Goal of the exercise →
Among the records that follow, set down only the lines from the one containing "a state. -/" to the one containing "theorem test_wf_pointer_report_too_long : Instr.wellFormed", both included, exactly.
•••••
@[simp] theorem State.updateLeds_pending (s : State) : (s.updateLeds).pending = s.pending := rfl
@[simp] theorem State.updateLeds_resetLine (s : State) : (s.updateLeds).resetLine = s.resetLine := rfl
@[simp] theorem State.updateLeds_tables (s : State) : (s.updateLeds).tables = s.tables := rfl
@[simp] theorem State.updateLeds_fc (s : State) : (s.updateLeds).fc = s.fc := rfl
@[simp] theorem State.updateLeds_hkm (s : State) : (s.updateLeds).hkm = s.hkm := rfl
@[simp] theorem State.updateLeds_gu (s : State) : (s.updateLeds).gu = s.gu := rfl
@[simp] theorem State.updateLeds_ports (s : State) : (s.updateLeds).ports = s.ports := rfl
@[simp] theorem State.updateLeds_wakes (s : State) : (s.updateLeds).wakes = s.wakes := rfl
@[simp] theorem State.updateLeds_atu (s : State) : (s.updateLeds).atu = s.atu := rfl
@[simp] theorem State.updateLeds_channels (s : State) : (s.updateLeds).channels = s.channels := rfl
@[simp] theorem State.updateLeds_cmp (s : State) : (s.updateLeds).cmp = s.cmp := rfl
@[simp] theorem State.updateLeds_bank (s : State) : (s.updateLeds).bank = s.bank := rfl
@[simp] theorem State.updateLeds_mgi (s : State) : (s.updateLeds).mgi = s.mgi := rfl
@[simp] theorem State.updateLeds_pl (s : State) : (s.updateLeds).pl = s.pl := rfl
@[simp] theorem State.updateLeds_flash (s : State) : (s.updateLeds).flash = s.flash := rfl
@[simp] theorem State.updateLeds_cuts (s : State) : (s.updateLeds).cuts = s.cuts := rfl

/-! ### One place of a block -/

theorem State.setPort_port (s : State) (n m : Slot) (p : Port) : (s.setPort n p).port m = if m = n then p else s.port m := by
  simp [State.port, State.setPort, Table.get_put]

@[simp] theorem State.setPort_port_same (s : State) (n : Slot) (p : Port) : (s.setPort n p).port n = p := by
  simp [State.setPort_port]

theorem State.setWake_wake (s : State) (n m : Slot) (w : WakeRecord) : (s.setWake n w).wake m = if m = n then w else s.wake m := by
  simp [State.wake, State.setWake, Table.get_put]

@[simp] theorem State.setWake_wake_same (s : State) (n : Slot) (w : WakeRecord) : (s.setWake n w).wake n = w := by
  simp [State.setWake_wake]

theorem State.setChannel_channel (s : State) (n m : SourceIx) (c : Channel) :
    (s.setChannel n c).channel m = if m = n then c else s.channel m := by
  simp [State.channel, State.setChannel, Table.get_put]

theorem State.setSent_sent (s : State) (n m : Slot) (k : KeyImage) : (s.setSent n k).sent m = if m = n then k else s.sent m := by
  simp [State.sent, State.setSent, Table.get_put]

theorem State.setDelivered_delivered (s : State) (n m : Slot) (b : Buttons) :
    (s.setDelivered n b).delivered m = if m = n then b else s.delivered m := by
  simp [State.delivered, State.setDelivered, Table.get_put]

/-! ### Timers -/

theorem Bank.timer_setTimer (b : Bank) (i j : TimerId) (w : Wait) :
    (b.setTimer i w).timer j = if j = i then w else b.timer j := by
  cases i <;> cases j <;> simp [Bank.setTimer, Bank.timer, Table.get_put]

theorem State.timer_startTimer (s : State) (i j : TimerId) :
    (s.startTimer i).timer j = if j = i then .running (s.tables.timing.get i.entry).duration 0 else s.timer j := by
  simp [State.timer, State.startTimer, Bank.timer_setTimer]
•••••
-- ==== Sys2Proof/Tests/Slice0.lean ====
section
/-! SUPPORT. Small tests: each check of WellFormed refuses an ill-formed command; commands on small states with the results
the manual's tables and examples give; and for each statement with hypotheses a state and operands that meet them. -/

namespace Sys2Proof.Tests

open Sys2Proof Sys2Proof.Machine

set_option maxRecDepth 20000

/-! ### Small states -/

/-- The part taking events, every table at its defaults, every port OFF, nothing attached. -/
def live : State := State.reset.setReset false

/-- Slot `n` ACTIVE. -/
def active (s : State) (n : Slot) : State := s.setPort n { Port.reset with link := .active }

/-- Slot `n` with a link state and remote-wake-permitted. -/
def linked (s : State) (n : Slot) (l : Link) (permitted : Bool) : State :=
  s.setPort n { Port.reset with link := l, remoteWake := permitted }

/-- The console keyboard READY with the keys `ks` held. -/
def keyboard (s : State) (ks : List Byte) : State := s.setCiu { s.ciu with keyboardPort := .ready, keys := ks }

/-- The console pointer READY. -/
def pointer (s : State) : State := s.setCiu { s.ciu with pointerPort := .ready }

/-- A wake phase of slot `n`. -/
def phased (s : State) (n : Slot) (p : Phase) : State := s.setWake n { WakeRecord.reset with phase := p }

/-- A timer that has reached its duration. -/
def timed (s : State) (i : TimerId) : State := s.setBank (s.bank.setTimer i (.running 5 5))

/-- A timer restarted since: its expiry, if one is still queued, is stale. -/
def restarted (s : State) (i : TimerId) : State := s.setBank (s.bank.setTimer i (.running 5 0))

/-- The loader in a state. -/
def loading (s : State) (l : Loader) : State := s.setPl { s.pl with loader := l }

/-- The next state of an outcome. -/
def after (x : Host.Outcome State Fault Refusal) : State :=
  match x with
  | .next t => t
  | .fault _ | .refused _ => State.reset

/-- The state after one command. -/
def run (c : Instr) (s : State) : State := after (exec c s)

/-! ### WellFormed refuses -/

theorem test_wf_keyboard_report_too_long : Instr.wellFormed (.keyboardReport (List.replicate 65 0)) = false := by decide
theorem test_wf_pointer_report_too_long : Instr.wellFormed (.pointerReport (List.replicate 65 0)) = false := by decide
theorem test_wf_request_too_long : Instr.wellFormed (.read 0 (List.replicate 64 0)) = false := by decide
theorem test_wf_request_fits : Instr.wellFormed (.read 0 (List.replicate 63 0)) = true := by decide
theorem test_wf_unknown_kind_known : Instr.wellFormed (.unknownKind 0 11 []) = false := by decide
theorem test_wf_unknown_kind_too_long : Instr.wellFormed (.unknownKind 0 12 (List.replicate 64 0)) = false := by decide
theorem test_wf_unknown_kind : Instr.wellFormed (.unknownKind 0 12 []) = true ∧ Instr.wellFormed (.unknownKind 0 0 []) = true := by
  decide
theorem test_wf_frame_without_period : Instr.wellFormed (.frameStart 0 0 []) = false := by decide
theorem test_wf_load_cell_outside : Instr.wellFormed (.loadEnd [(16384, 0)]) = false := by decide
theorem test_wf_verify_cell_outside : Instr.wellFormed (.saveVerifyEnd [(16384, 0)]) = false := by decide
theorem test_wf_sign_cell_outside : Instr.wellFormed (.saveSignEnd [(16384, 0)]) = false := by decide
•••••
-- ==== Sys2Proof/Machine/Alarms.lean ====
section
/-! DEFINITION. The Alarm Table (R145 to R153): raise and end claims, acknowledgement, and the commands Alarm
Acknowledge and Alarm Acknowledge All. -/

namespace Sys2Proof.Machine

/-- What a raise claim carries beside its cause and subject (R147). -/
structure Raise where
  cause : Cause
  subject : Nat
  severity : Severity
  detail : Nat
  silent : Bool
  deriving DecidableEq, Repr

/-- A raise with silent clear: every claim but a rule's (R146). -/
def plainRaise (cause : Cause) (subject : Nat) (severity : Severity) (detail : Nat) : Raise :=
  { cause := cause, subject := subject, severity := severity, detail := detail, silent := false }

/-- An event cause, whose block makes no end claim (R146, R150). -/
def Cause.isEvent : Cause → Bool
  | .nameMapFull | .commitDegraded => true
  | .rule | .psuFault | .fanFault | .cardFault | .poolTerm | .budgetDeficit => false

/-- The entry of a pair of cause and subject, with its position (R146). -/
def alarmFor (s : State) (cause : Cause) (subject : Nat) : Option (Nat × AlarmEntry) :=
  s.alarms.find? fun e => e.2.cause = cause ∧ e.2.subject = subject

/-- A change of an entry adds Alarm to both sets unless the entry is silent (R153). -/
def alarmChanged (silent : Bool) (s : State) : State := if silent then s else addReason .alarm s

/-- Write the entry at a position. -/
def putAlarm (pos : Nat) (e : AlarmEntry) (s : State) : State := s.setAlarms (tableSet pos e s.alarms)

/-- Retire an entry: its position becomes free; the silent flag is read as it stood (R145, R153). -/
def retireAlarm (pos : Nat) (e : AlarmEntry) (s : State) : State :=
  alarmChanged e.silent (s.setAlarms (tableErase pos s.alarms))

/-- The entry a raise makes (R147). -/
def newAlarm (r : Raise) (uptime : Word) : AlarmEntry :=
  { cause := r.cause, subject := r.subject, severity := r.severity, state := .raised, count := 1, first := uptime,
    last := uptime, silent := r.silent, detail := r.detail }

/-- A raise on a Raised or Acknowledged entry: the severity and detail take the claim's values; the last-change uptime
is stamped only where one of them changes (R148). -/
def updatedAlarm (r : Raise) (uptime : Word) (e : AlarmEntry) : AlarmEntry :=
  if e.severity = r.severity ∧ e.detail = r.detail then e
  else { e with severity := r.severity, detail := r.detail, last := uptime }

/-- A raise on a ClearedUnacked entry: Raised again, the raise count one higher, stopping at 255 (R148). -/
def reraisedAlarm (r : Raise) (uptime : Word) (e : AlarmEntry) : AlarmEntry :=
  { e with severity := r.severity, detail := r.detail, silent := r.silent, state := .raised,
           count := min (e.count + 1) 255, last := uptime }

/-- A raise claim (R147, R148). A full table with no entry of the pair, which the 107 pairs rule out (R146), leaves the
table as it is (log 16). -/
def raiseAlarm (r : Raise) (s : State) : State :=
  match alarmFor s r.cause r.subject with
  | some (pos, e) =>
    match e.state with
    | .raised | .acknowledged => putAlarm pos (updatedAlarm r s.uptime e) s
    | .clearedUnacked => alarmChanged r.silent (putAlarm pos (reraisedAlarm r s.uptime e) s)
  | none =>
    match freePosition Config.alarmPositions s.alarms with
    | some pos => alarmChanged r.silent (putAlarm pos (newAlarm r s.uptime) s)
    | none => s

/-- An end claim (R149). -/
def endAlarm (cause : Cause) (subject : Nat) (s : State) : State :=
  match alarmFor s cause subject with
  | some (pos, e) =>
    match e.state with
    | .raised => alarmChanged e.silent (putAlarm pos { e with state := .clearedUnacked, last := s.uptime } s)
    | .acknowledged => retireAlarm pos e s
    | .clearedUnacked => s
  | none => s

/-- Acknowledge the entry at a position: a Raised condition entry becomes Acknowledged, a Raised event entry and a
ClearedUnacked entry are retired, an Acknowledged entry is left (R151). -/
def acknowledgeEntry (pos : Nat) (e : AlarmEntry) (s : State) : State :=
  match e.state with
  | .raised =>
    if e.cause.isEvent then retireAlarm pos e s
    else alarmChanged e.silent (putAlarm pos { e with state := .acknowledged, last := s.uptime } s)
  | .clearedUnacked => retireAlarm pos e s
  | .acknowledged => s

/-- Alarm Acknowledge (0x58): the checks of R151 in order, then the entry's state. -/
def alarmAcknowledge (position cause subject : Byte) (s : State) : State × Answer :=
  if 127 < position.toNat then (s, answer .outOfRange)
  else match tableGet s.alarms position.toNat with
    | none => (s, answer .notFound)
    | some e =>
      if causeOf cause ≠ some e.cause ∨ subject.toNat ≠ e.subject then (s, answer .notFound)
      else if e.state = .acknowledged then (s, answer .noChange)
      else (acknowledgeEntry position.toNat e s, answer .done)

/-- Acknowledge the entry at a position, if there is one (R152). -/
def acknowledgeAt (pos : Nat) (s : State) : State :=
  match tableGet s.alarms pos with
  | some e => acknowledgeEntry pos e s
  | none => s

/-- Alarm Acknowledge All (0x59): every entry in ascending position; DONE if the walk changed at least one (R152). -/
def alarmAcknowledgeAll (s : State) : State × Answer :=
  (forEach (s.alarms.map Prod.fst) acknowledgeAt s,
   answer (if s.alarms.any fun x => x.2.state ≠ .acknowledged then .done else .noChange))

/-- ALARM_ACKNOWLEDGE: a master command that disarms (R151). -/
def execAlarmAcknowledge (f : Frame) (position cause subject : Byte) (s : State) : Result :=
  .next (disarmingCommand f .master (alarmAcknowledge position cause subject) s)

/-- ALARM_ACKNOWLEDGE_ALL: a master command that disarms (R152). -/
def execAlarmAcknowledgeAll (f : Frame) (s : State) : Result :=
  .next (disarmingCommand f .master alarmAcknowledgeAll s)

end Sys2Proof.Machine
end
•••••
Completed task →
/-- The loader in a state. -/
def loading (s : State) (l : Loader) : State := s.setPl { s.pl with loader := l }

/-- The next state of an outcome. -/
def after (x : Host.Outcome State Fault Refusal) : State :=
  match x with
  | .next t => t
  | .fault _ | .refused _ => State.reset

/-- The state after one command. -/
def run (c : Instr) (s : State) : State := after (exec c s)

/-! ### WellFormed refuses -/

theorem test_wf_keyboard_report_too_long : Instr.wellFormed (.keyboardReport (List.replicate 65 0)) = false := by decide
theorem test_wf_pointer_report_too_long : Instr.wellFormed (.pointerReport (List.replicate 65 0)) = false := by decide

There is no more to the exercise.